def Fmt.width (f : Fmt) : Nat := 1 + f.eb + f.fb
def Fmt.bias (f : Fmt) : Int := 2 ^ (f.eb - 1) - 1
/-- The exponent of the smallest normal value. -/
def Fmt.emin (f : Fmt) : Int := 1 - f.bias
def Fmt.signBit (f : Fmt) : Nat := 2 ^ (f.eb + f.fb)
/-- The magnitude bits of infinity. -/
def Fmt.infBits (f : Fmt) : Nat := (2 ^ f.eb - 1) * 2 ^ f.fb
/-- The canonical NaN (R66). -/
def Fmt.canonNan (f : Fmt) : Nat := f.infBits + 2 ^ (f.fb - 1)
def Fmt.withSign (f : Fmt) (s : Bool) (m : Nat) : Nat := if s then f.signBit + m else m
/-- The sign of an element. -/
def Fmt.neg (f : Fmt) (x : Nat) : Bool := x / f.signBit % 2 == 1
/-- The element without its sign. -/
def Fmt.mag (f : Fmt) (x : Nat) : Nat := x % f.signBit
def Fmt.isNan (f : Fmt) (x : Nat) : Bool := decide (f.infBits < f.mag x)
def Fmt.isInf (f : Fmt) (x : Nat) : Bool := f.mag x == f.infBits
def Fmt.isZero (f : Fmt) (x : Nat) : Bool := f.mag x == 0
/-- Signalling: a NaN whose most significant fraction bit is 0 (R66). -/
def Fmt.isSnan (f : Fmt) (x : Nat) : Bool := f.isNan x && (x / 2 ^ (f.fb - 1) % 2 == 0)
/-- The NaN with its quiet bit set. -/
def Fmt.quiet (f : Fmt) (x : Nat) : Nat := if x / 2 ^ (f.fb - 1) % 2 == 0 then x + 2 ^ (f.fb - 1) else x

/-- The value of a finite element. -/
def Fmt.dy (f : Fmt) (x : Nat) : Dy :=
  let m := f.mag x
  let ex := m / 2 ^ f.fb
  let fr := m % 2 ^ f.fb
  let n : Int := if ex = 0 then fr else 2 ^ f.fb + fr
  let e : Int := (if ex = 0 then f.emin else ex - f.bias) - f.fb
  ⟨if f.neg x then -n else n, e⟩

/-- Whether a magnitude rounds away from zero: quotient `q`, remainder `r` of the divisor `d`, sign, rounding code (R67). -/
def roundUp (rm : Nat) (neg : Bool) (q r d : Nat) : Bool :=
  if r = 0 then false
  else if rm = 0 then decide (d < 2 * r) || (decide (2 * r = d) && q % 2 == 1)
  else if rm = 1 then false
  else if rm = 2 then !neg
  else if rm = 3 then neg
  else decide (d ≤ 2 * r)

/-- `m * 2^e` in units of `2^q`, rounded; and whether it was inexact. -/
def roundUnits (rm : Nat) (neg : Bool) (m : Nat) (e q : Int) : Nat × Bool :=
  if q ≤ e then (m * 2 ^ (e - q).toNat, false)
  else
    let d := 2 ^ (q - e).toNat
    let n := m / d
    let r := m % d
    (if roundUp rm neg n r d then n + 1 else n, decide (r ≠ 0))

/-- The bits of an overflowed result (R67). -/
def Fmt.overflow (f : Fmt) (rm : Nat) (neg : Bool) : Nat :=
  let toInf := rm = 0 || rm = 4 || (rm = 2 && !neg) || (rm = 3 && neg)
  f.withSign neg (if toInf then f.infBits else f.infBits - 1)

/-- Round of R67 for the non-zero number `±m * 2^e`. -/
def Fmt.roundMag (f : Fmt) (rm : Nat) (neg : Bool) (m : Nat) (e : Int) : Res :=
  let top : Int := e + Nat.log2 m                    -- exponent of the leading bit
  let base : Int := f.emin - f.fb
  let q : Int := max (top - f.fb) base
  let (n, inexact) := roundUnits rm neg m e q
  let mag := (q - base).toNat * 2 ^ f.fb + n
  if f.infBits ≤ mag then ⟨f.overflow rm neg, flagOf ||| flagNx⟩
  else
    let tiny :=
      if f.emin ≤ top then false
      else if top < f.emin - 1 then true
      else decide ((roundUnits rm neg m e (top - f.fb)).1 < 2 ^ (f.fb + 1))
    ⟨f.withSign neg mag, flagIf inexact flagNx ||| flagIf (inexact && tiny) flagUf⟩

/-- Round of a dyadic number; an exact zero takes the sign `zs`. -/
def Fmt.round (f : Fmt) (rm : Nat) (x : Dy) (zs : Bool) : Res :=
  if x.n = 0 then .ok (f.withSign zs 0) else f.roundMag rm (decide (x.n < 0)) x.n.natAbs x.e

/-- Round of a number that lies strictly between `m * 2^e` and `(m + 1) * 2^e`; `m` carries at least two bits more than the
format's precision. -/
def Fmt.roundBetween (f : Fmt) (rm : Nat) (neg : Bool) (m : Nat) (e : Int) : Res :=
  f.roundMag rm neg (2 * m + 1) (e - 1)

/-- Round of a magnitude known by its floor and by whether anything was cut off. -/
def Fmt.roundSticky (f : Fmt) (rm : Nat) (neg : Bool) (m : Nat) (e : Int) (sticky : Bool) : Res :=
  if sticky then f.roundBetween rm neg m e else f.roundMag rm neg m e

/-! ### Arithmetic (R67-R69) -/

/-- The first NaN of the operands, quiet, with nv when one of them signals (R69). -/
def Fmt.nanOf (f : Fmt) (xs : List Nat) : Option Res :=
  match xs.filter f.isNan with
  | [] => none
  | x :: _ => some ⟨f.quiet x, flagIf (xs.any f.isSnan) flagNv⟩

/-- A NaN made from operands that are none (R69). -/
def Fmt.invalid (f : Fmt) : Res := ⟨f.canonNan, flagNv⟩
■ ■ ■ ■ ■
_Work to be completed_. Print out all of the data above word for word.

_Expected answer_.
def Fmt.width (f : Fmt) : Nat := 1 + f.eb + f.fb
def Fmt.bias (f : Fmt) : Int := 2 ^ (f.eb - 1) - 1
/-- The exponent of the smallest normal value. -/
def Fmt.emin (f : Fmt) : Int := 1 - f.bias
def Fmt.signBit (f : Fmt) : Nat := 2 ^ (f.eb + f.fb)
/-- The magnitude bits of infinity. -/
def Fmt.infBits (f : Fmt) : Nat := (2 ^ f.eb - 1) * 2 ^ f.fb
/-- The canonical NaN (R66). -/
def Fmt.canonNan (f : Fmt) : Nat := f.infBits + 2 ^ (f.fb - 1)
def Fmt.withSign (f : Fmt) (s : Bool) (m : Nat) : Nat := if s then f.signBit + m else m
/-- The sign of an element. -/
def Fmt.neg (f : Fmt) (x : Nat) : Bool := x / f.signBit % 2 == 1
/-- The element without its sign. -/
def Fmt.mag (f : Fmt) (x : Nat) : Nat := x % f.signBit
def Fmt.isNan (f : Fmt) (x : Nat) : Bool := decide (f.infBits < f.mag x)
def Fmt.isInf (f : Fmt) (x : Nat) : Bool := f.mag x == f.infBits
def Fmt.isZero (f : Fmt) (x : Nat) : Bool := f.mag x == 0
/-- Signalling: a NaN whose most significant fraction bit is 0 (R66). -/
def Fmt.isSnan (f : Fmt) (x : Nat) : Bool := f.isNan x && (x / 2 ^ (f.fb - 1) % 2 == 0)
/-- The NaN with its quiet bit set. -/
def Fmt.quiet (f : Fmt) (x : Nat) : Nat := if x / 2 ^ (f.fb - 1) % 2 == 0 then x + 2 ^ (f.fb - 1) else x

/-- The value of a finite element. -/
def Fmt.dy (f : Fmt) (x : Nat) : Dy :=
  let m := f.mag x
  let ex := m / 2 ^ f.fb
  let fr := m % 2 ^ f.fb
  let n : Int := if ex = 0 then fr else 2 ^ f.fb + fr
  let e : Int := (if ex = 0 then f.emin else ex - f.bias) - f.fb
  ⟨if f.neg x then -n else n, e⟩

/-- Whether a magnitude rounds away from zero: quotient `q`, remainder `r` of the divisor `d`, sign, rounding code (R67). -/
def roundUp (rm : Nat) (neg : Bool) (q r d : Nat) : Bool :=
  if r = 0 then false
  else if rm = 0 then decide (d < 2 * r) || (decide (2 * r = d) && q % 2 == 1)
  else if rm = 1 then false
  else if rm = 2 then !neg
  else if rm = 3 then neg
  else decide (d ≤ 2 * r)

/-- `m * 2^e` in units of `2^q`, rounded; and whether it was inexact. -/
def roundUnits (rm : Nat) (neg : Bool) (m : Nat) (e q : Int) : Nat × Bool :=
  if q ≤ e then (m * 2 ^ (e - q).toNat, false)
  else
    let d := 2 ^ (q - e).toNat
    let n := m / d
    let r := m % d
    (if roundUp rm neg n r d then n + 1 else n, decide (r ≠ 0))

/-- The bits of an overflowed result (R67). -/
def Fmt.overflow (f : Fmt) (rm : Nat) (neg : Bool) : Nat :=
  let toInf := rm = 0 || rm = 4 || (rm = 2 && !neg) || (rm = 3 && neg)
  f.withSign neg (if toInf then f.infBits else f.infBits - 1)

/-- Round of R67 for the non-zero number `±m * 2^e`. -/
def Fmt.roundMag (f : Fmt) (rm : Nat) (neg : Bool) (m : Nat) (e : Int) : Res :=
  let top : Int := e + Nat.log2 m                    -- exponent of the leading bit
  let base : Int := f.emin - f.fb
  let q : Int := max (top - f.fb) base
  let (n, inexact) := roundUnits rm neg m e q
  let mag := (q - base).toNat * 2 ^ f.fb + n
  if f.infBits ≤ mag then ⟨f.overflow rm neg, flagOf ||| flagNx⟩
  else
    let tiny :=
      if f.emin ≤ top then false
      else if top < f.emin - 1 then true
      else decide ((roundUnits rm neg m e (top - f.fb)).1 < 2 ^ (f.fb + 1))
    ⟨f.withSign neg mag, flagIf inexact flagNx ||| flagIf (inexact && tiny) flagUf⟩

/-- Round of a dyadic number; an exact zero takes the sign `zs`. -/
def Fmt.round (f : Fmt) (rm : Nat) (x : Dy) (zs : Bool) : Res :=
  if x.n = 0 then .ok (f.withSign zs 0) else f.roundMag rm (decide (x.n < 0)) x.n.natAbs x.e

/-- Round of a number that lies strictly between `m * 2^e` and `(m + 1) * 2^e`; `m` carries at least two bits more than the
format's precision. -/
def Fmt.roundBetween (f : Fmt) (rm : Nat) (neg : Bool) (m : Nat) (e : Int) : Res :=
  f.roundMag rm neg (2 * m + 1) (e - 1)

/-- Round of a magnitude known by its floor and by whether anything was cut off. -/
def Fmt.roundSticky (f : Fmt) (rm : Nat) (neg : Bool) (m : Nat) (e : Int) (sticky : Bool) : Res :=
  if sticky then f.roundBetween rm neg m e else f.roundMag rm neg m e

/-! ### Arithmetic (R67-R69) -/

/-- The first NaN of the operands, quiet, with nv when one of them signals (R69). -/
def Fmt.nanOf (f : Fmt) (xs : List Nat) : Option Res :=
  match xs.filter f.isNan with
  | [] => none
  | x :: _ => some ⟨f.quiet x, flagIf (xs.any f.isSnan) flagNv⟩

/-- A NaN made from operands that are none (R69). -/
def Fmt.invalid (f : Fmt) : Res := ⟨f.canonNan, flagNv⟩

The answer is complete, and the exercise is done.